Assim contemplamos o mistério do Deus Altíssimo, que Se tornou, por
misericórdia, miserável entre os homens.
De que tem sede o Senhor? Certamente de água, elemento essencial
para a vida; mas sobretudo de amor, elemento não menos essencial para se viver.
Tem sede de nos dar a água viva do seu amor, mas também de receber o nosso
amor. O profeta Jeremias expressou o comprazimento de Deus pelo nosso amor:
«Recordo-Me da tua fidelidade no tempo da tua juventude, dos amores do tempo do
teu noivado» (Jr 2, 2). Mas deu voz também ao sofrimento divino, quando o
homem, ingrato, abandonou o amor, quando – parece dizer também hoje o Senhor –
«Me abandonou a Mim, nascente de águas vivas, e construiu cisternas para si,
cisternas rotas, que não podem reter as águas» (Jr 2, 13). É o drama do
«coração árido», do amor não correspondido; um drama que se renova no
Evangelho, quando, à sede de Jesus, o homem responde com vinagre, que é vinho
estragado. Como profeticamente lamentou o salmista, «deram-me (…) vinagre,
quando tive sede» (Sal 69/68, 22).
«O Amor não é amado»: tal era, segundo algumas crônicas, a
realidade que turvava São Francisco de Assis. Por amor do Senhor que sofre, não
se envergonhava de chorar e lamentar-se em voz alta (cf. Fontes Franciscanas,
n. 1413). Esta mesma realidade nos deve estar a peito ao contemplarmos Deus
crucificado, sedento de amor. Madre Teresa de Calcutá quis que, nas capelas de
cada comunidade, estivesse escrito perto do Crucifixo: «Tenho sede». Apagar a
sede de amor de Jesus na cruz, através do serviço aos mais pobres dos pobres, foi
a sua resposta.
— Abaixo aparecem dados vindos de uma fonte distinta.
-- ==== Sys2Proof/Laws/State.lean ====
section
/-! SUPPORT. What each shared state update does to each field of State: one lemma per field per update. -/

namespace Sys2Proof.Machine

variable (s : State)

/-! ### emit -/

@[simp] theorem emit_params (e : Event) : (emit e s).params = s.params := rfl
@[simp] theorem emit_mode (e : Event) : (emit e s).mode = s.mode := rfl
@[simp] theorem emit_addr (e : Event) : (emit e s).addr = s.addr := rfl
@[simp] theorem emit_ddir (e : Event) : (emit e s).ddir = s.ddir := rfl
@[simp] theorem emit_dout (e : Event) : (emit e s).dout = s.dout := rfl
@[simp] theorem emit_settleCnt (e : Event) : (emit e s).settleCnt = s.settleCnt := rfl
@[simp] theorem emit_dstate (e : Event) : (emit e s).dstate = s.dstate := rfl
@[simp] theorem emit_cmd (e : Event) : (emit e s).cmd = s.cmd := rfl
@[simp] theorem emit_status (e : Event) : (emit e s).status = s.status := rfl
@[simp] theorem emit_rsp (e : Event) : (emit e s).rsp = s.rsp := rfl
@[simp] theorem emit_rspValid (e : Event) : (emit e s).rspValid = s.rspValid := rfl
@[simp] theorem emit_phase (e : Event) : (emit e s).phase = s.phase := rfl
@[simp] theorem emit_cur (e : Event) : (emit e s).cur = s.cur := rfl
@[simp] theorem emit_endAddr (e : Event) : (emit e s).endAddr = s.endAddr := rfl
@[simp] theorem emit_bank (e : Event) : (emit e s).bank = s.bank := rfl
@[simp] theorem emit_nbanks (e : Event) : (emit e s).nbanks = s.nbanks := rfl
@[simp] theorem emit_romcode (e : Event) : (emit e s).romcode = s.romcode := rfl
@[simp] theorem emit_iterEnd (e : Event) : (emit e s).iterEnd = s.iterEnd := rfl
@[simp] theorem emit_micro (e : Event) : (emit e s).micro = s.micro := rfl
@[simp] theorem emit_env (e : Event) : (emit e s).env = s.env := rfl
@[simp] theorem emit_trace (e : Event) : (emit e s).trace = s.trace ++ [e] := rfl
@[simp] theorem emit_clocks (e : Event) : (emit e s).clocks = s.clocks + 1 := rfl

/-! ### emitAll -/

@[simp] theorem emitAll_params (es : List Event) : (emitAll es s).params = s.params := rfl
@[simp] theorem emitAll_mode (es : List Event) : (emitAll es s).mode = s.mode := rfl
@[simp] theorem emitAll_addr (es : List Event) : (emitAll es s).addr = s.addr := rfl
@[simp] theorem emitAll_ddir (es : List Event) : (emitAll es s).ddir = s.ddir := rfl
@[simp] theorem emitAll_dout (es : List Event) : (emitAll es s).dout = s.dout := rfl
@[simp] theorem emitAll_settleCnt (es : List Event) : (emitAll es s).settleCnt = s.settleCnt := rfl
@[simp] theorem emitAll_dstate (es : List Event) : (emitAll es s).dstate = s.dstate := rfl
@[simp] theorem emitAll_cmd (es : List Event) : (emitAll es s).cmd = s.cmd := rfl
@[simp] theorem emitAll_status (es : List Event) : (emitAll es s).status = s.status := rfl
@[simp] theorem emitAll_rsp (es : List Event) : (emitAll es s).rsp = s.rsp := rfl
@[simp] theorem emitAll_rspValid (es : List Event) : (emitAll es s).rspValid = s.rspValid := rfl
@[simp] theorem emitAll_phase (es : List Event) : (emitAll es s).phase = s.phase := rfl
@[simp] theorem emitAll_cur (es : List Event) : (emitAll es s).cur = s.cur := rfl
@[simp] theorem emitAll_endAddr (es : List Event) : (emitAll es s).endAddr = s.endAddr := rfl
@[simp] theorem emitAll_bank (es : List Event) : (emitAll es s).bank = s.bank := rfl
@[simp] theorem emitAll_nbanks (es : List Event) : (emitAll es s).nbanks = s.nbanks := rfl
@[simp] theorem emitAll_romcode (es : List Event) : (emitAll es s).romcode = s.romcode := rfl
@[simp] theorem emitAll_iterEnd (es : List Event) : (emitAll es s).iterEnd = s.iterEnd := rfl
@[simp] theorem emitAll_micro (es : List Event) : (emitAll es s).micro = s.micro := rfl
@[simp] theorem emitAll_env (es : List Event) : (emitAll es s).env = s.env := rfl
@[simp] theorem emitAll_trace (es : List Event) : (emitAll es s).trace = s.trace ++ es := rfl
@[simp] theorem emitAll_clocks (es : List Event) : (emitAll es s).clocks = s.clocks + es.length := rfl

/-! ### wait -/

@[simp] theorem wait_params : (wait s).params = s.params := rfl
@[simp] theorem wait_mode : (wait s).mode = s.mode := rfl
@[simp] theorem wait_addr : (wait s).addr = s.addr := rfl
@[simp] theorem wait_ddir : (wait s).ddir = s.ddir := rfl
@[simp] theorem wait_dout : (wait s).dout = s.dout := rfl
@[simp] theorem wait_settleCnt : (wait s).settleCnt = s.settleCnt := rfl
@[simp] theorem wait_dstate : (wait s).dstate = s.dstate := rfl
@[simp] theorem wait_cmd : (wait s).cmd = s.cmd := rfl
@[simp] theorem wait_status : (wait s).status = s.status := rfl
@[simp] theorem wait_rsp : (wait s).rsp = s.rsp := rfl
@[simp] theorem wait_rspValid : (wait s).rspValid = s.rspValid := rfl
@[simp] theorem wait_phase : (wait s).phase = s.phase := rfl
@[simp] theorem wait_cur : (wait s).cur = s.cur := rfl
@[simp] theorem wait_endAddr : (wait s).endAddr = s.endAddr := rfl
@[simp] theorem wait_bank : (wait s).bank = s.bank := rfl
@[simp] theorem wait_nbanks : (wait s).nbanks = s.nbanks := rfl
@[simp] theorem wait_romcode : (wait s).romcode = s.romcode := rfl
@[simp] theorem wait_iterEnd : (wait s).iterEnd = s.iterEnd := rfl
@[simp] theorem wait_micro : (wait s).micro = s.micro := rfl
@[simp] theorem wait_env : (wait s).env = s.env := rfl
@[simp] theorem wait_trace : (wait s).trace = s.trace := rfl
@[simp] theorem wait_clocks : (wait s).clocks = s.clocks + 1 := rfl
Na verdade, o Senhor é saciado pelo nosso amor compassivo; é
consolado quando, em nome d’Ele, nos inclinamos sobre as misérias alheias. No
Juízo, chamará «benditos» aqueles que deram de beber a quem tinha sede, aqueles
que ofereceram amor concreto a quem estava necessitado: «Sempre que fizestes
isto a um destes meus irmãos mais pequeninos, a Mim mesmo o fizestes» (Mt 25,
40).
As palavras de Jesus interpelam-nos, pedem acolhimento no
coração e resposta com a vida. Na sua exclamação «tenho sede», podemos ouvir a
voz dos que sofrem, o grito escondido dos pequenos inocentes a quem é negada a
luz deste mundo, a súplica instante dos pobres e dos mais necessitados de paz.
Imploram paz as vítimas das guerras que poluem os povos de ódio e a terra de
armas; imploram paz os nossos irmãos e irmãs que vivem sob a ameaça dos
bombardeamentos ou são forçados a deixar a casa e emigrar para o desconhecido,
despojados de tudo. Todos eles são irmãos e irmãs do Crucificado, pequeninos do
seu Reino, membros feridos e sedentos da sua carne. Têm sede. Mas,
frequentemente, é-lhes dado, como a Jesus, o vinagre amargo da rejeição. Quem
os ouve? Quem se preocupa em responder-lhes? Deparam-se muitas vezes com o
silêncio ensurdecedor da indiferença, o egoísmo de quem se sente incomodado, a
frieza de quem apaga o seu grito de ajuda com mesma facilidade com que muda de
canal na televisão.
À vista de Cristo crucificado, «poder e sabedoria de Deus» (1
Cor 1, 24), nós, cristãos, somos chamados a contemplar o mistério do Amor não
amado e a derramar misericórdia sobre o mundo. Na cruz, árvore de vida, o mal
foi transformado em bem; também nós, discípulos do Crucificado, somos chamados
a ser «árvores de vida», que absorvem a poluição da indiferença e restituem ao
mundo o oxigênio do amor. Do lado de Cristo, na cruz, saiu água, símbolo do
Espírito que dá a vida (cf. Jo 19, 34); do mesmo modo saia de nós, seus fiéis,
compaixão por todos os sedentos de hoje.
Como a Maria ao pé da cruz, conceda-nos o Senhor estar unidos a
Ele e próximos de quem sofre. Aproximando-nos de quantos vivem hoje como
crucificados e tirando a força de amar do Crucificado Ressuscitado, crescerão
ainda mais a harmonia e a comunhão entre nós. «Com efeito, Ele é a nossa paz»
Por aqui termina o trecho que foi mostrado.